ISO/IEC 27033-7
ISO/IEC 27033-7:2023 Information technology — Network security — Part 7: Guidelines for network virtualization security
(first edition)
Abstract
ISO/IEC 27033 part 7 "aims to identify security risks of network virtualization and proposes guidelines for the implementation of network virtualization security. Overall, [ISO/IEC 27033-7] intends to considerably aid the comprehensive definition and implementation of security for any organization’s virtualization environments. It is aimed at users and implementers who are responsible for the implementation and maintenance of the technical controls required to provide secure virtualization environments.”

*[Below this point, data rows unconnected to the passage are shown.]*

-- ==== Sys2Proof/Config.lean ====
section
/-! DEFINITION. The parameters the spec leaves open (00_scope.md R8), as one record of plain data, the values the spec
suggests for them, and the two values nothing is known of: the outcomes of the race of 44_memops.md R215 and the bytes of an
endless INPUT. -/

namespace Sys2Proof

/-- `LAYOUT` (R8, R102, D1): the bit of the 36-bit control word at which each field lies. `addr` and `b` are the places of
the least significant bit of the two fields of more than one bit, whose bits are consecutive. -/
structure Layout where
  addr : Nat
  jmpc : Nat
  jmpn : Nat
  jmpz : Nat
  sll8 : Nat
  sra1 : Nat
  f0 : Nat
  f1 : Nat
  ena : Nat
  enb : Nat
  inva : Nat
  inc : Nat
  cH : Nat
  cOpc : Nat
  cTos : Nat
  cCpp : Nat
  cLv : Nat
  cSp : Nat
  cPc : Nat
  cMdr : Nat
  cMar : Nat
  write : Nat
  read : Nat
  fetch : Nat
  b : Nat
  deriving DecidableEq, Repr

/-- The layout of R102 (spec decision D1; log 7). -/
def Layout.textbook : Layout where
  addr := 27
  jmpc := 26
  jmpn := 25
  jmpz := 24
  sll8 := 23
  sra1 := 22
  f0 := 21
  f1 := 20
  ena := 19
  enb := 18
  inva := 17
  inc := 16
  cH := 15
  cOpc := 14
  cTos := 13
  cCpp := 12
  cLv := 11
  cSp := 10
  cPc := 9
  cMdr := 8
  cMar := 7
  write := 6
  read := 5
  fetch := 4
  b := 0

/-- `BSEL` (R8, R191, D4): entry `c` is the register that selector code `c` puts on the B bus, any of the 11; `none`, or no
entry, is a code that selects nothing (log 9). -/
abbrev BSel := List (Option Reg)

/-- The table of R191 (spec decision D4; log 9). -/
def BSel.textbook : BSel :=
  [some .mdr, some .pc, some .mbr, some .mbru, some .sp, some .lv, some .cpp, some .tos, some .opc,
   none, none, none, none, none, none, none]

/-- A finite or infinite sequence of bytes (R8, R38): the bytes of `queue`, and after them, where `endless` is `some k`, the bytes
`Config.endlessInput k`, `Config.endlessInput (k + 1)` and so on (log 12). -/
structure InputSeq where
  queue : List Byte
  endless : Option Nat
  deriving DecidableEq, Repr

/-- The parameters of R8 but for `CS`, which is a field of the state of its own. The state carries this record and no step
changes it (R41; log 5). -/
structure Config where
  /-- `MEM_WORDS`, at least 1 (D11). -/
  memWords : Nat
  /-- `MEM_INIT` (D12), as the list of the bytes that are not 0: (byte address, byte). -/
  memInit : List (Nat × Byte)
  /-- `IO_ADDR`, not below `MEM_WORDS` (D13). -/
  ioAddr : Word
  /-- `INPUT` (D13; log 12). -/
  input : InputSeq
  /-- `MIC1_MAGIC` (D3). -/
  mic1Magic : Word
  /-- `LAYOUT` (D1). -/
  layout : Layout
  /-- `RECORD_BYTES` (D2). -/
  recordBytes : Nat
  /-- `BSEL` (D4). -/
  bsel : BSel
  /-- `RESET_SP` (D8). -/
  resetSp : Word
  /-- `RESET_LV` (D8). -/
  resetLv : Word
  /-- `RESET_CPP` (D8). -/
  resetCpp : Word
  /-- `RESET_PC`, not a valid byte address (D8). -/
  resetPc : Word
  /-- `MAIN1_ADDR` (D20). -/
  main1Addr : MAddr
  /-- `REJECT_ILLEGAL_AT_LOAD` (D7). -/
  rejectIllegalAtLoad : Bool
  deriving DecidableEq, Repr

/-- The values R8 suggests. R8 suggests none for `MEM_WORDS` (here the test vectors' 0x100), `INPUT` (here empty) and
`MAIN1_ADDR` (here 0): DESIGN CHOICE (log 5, 6, 12). -/
def Config.suggested : Config where
  memWords := 0x100
  memInit := []
  ioAddr := 0xFFFFFFFD#32
  input := ⟨[], none⟩
  mic1Magic := 0x12345678#32
  layout := Layout.textbook
  recordBytes := 5
  bsel := BSel.textbook
  resetSp := 0x0000C000#32
  resetLv := 0x00008000#32
  resetCpp := 0x00004000#32
  resetPc := 0xFFFFFFFF#32
  main1Addr := 0#9
  rejectIllegalAtLoad := false

/-- FREE VALUE (log 4). R215: when FETCH and WRITE of one microinstruction touch one word, the fetched byte is the byte before
the write or the byte after it and the spec does not say which. The `n`-th such race of a run takes the byte after the write
exactly when this is true; nothing is known of it. -/
opaque Config.raceSeesNewByte : Nat → Bool

/-- A PARAMETER WITHOUT A VALUE (log 12): the bytes of an infinite INPUT (R8), which no finite datum can hold. Nothing is known of
them, so a claim about an endless input holds for every one. -/
opaque Config.endlessInput : Nat → Byte

end Sys2Proof
end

[Source: ISO/IEC 27033-7:2023]
Introduction
Network virtualization was defined in ISO/IEC TR 29181-1:2012 as "technology that enables the creation of logically isolated network partitions over shared physical network infrastructures so that multiple heterogeneous virtual networks can simultaneously coexist over the shared infrastructures.
Note 1 to entry: Network virtualization allows the aggregation of multiple resources and makes the aggregated resources appear as a single resource."
For context, the same 2012 standard concerned "Future Network", defined as "network of the future which is made on clean-slate design approach as well as incremental design approach; it should provide futuristic capabilities and services beyond the limitations of the current network, including the Internet".
Scope
Within the multipart network security standard ISO/IEC 27033, part 7 addresses information risks and security controls applicable to network virtualisation.
Structure
Main clauses:
5: Overview
6: Security threats
7: Security recommendations
8: Security controls
9: Design techniques and considerations
Annex A: Use cases of network virtualization
Annex B: Detailed security threat description of network virtualization
Status
The current first edition of part 7 was published in 2023.
Commentary
The standard outlines some “security threats” or “security issues” - generic examples of types of incident (such as “Insider attacks: an administrator tampers image or changes security configurations”) but does not explain which information security controls address the identified “security threats/issues”, nor conversely which information risks the suggested information security controls are intended to mitigate: there is no cross-referencing between the two, hence it is unclear how users are meant to identify, select or prioritise whichever controls are most appropriate for their situations.
So much for the “implementation guidelines”!